Don’t let Roman’s smart-ass attitude make you forget that he is the son of a social activist Presbyterian minister. I knew that he was going to finally do the “right thing” long before he did—even if doing the right thing got violently messy for him. One of the things Roman never does is take credit or brag about how brave he is—albeit reluctantly brave. The pattern of his courage is foreshadowed in chapter one when he breaks up a deadly serious knife fight on the beach. His bravery climaxes with his final confrontation with Jay—something he could have easily avoided all together to save his own skin. To appreciate him, a reader has to be willing to honestly ask him or herself, “What would I do in those life threatening situations?” The difference between a hero and the rest of us is that a hero overcomes fear, even if he or she does the overcoming in a way that we’re not always comfortable with. Roman is someone who has been taught not to look the other way in the face of social injustice, whether he wants to or not. That’s his dilemma, and personally I got a hoot out of watching him unsuccessfully try to duck out of his moral responsibilities to his fellow human beings. He also likes to get laid a lot, and I’ll take a brave/horny narrator over a cowardly/prudish one any day.

Can you tell us a little bit about the novel you are currently working on, Hey, Liberal?

Hey, Liberal is about a white boy going to a predominately African-American high school in Chicago just after the Martin Luther King, Jr. riots. It’s loosely based on an experience I went through as a kid. I’m not going to say anything more about it, because I don’t want to jinx the surprises the novel still has in store for me. My goal is to finish it by the end of summer, 2004.

Who have been some of your primary influences as a writer?

I’d say Tolstoy and Dostoyevsky for starters. Robert Penn Warren’s All the King’s Men was an important book for me, and for voice and subject permission there’s nothing quite like John Schultz’s Tongues of Men or Hubert Selby’s Last Exit to Brooklyn. There’s a long list of African-American writers I count among my influences, including Zora Neal Hurston, Toni Morrison, and Richard Wright. I should also mention that David Bradley’s Chaneysville Incident is a book that made my hands sweat, as did Theodore Dreiser’s American Tragedy. Christina Stead’s The Man Who Loved Children is unexplainably still one of literature’s best-kept secrets. And I would consider it a mortal sin not to mention Gustave Flaubert’s Madame Bovary or Herman Melville’s Moby Dick. All of these writers and more have influenced how I tackle issues of craft and voice on the page. I just disguise what I learned from most of them by using the word fuck a lot.

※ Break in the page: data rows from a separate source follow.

/-- Whether a context has something on a die (23 R383): a team, a pipe home, an operation, or a queue of the command processor there. -/
def Mach.stopsWith (m : Mach) (ctx d : Nat) : Bool :=
  (m.teams.any fun t => t.ctx == ctx && t.die == d && decide (t.phase ≠ .exited)) || (m.pipes.any fun p => p.ctx == ctx && p.home == d) ||
  (m.ops.any fun o => o.ctx == ctx && o.die == d && decide (o.phase ≠ .ended)) ||
  m.parts.any fun x => m.leadOf x.id == d && x.queues.any fun q => q.ctx == some ctx

/-- 21 R376, 23 R383: a UALink port goes down, and may lock again; without the PCIe link the host is lost; of the package's own links,
cut-off dies halt and the contexts on them stop. The cut-off dies write their stop records before they halt (25 R401). -/
def execLinkFail (l : LinkName) (s : State) : Host.Outcome State Fault Refusal :=
  always s fun m0 =>
    let broken := if m0.brokenLinks.contains l then m0.brokenLinks else l :: m0.brokenLinks
    let tell := fun m : Mach => { m with msix := m.msix ++ m.parts.map fun x => (x.id, 2) }
    match l with
    | .ualink k =>
      if (m0.ports.at k).job.isSome then m0 else tell { m0 with ports := m0.ports.put k { m0.ports.at k with state := 0 } }
    | .pcie => { m0 with brokenLinks := broken }
    | _ =>
      let m := { m0 with brokenLinks := broken }
      let on := m.joined s.fuse.dmask 8
      let cut := (List.range m.dies.length).filter fun d => !on.contains d && !m.haltedDie d
      let hit := m.contexts.filter fun c => cut.any (m.stopsWith c.id)
      let m1 := hit.foldl (fun m c => m.stopBy c.id 0x51 none none cut .stopped) m
      tell (cut.foldl (fun m d => m.modDie d fun x => { x with halted := true }) m1)

/-- 23 R383. -/
def execHostLeasePass (s : State) : Host.Outcome State Fault Refusal :=
  always s fun m =>
    if ((m.dies[m.lease]?).map Die.halted).getD true then
      match (List.range m.dies.length).find? fun d => !((m.dies[d]?).map Die.halted).getD true with
      | some d => { m with lease := d }
      | none => m
    else m

/-- 21 R376: a replay is observed by no agent. -/
def execFlitReplay (_link : Nat) (s : State) : Host.Outcome State Fault Refusal := always s fun m => m

/-! ### DIE_RESET (23 R382) -/

/-- Whether something lies on a die that bars its reset. A device queue lies with the command processor of its partition. -/
def Mach.resetBarred (m : Mach) (d : Nat) : Bool :=
  (m.teams.any fun t => (t.die == d || t.backing == d) && decide (t.phase ≠ .exited)) || (m.pipes.any fun p => p.home == d) ||
  m.parts.any fun x => m.leadOf x.id == d && ((x.queues.any Queue.dev) || decide (1 < (m.diesOf x.id).length))

/-- A vector of epochs without the entry of a die. -/
def dropEntry (v : List Nat) (d : Nat) : List Nat := v.set d 0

Are there any writers you can point to whose work you love, but who have definitively NOT had any influence on you?

I greatly admire Virginia Woolf and William Styron’s writing, but if you want to see something hysterically funny, it’s me trying to imitate or borrow from either one of them when it comes to my own work.

Final comment.

When I started to write Hidden Place, I thought it was simply a story about a young man’s first love, but slowly the novel evolved into Roman’s conflict between his safe, clever, generational façade and his troubled conscience. It was his conscience that compelled him to eventually do the right thing. As the chapters unfolded, his struggle developed into a microcosm for the responsibility of us all to give a damn about the well being of others, regardless of gender, race, or culture. In the end, no amount of jaded attitude could prevent Roman from evolving into a hero.

It amuses me that so irreverent a narrator and motley cast of highly flawed characters led me to so moral a Judaic-Christian theme as righteousness. In Hidden Place, I searched for the truth in the subtle ambiguities and stark contradictions of human impulse, behavior, and motivation.

For each of us, the job of caring begins again every day. Maybe I’m just sentimental, but that’s what I believe this book is about.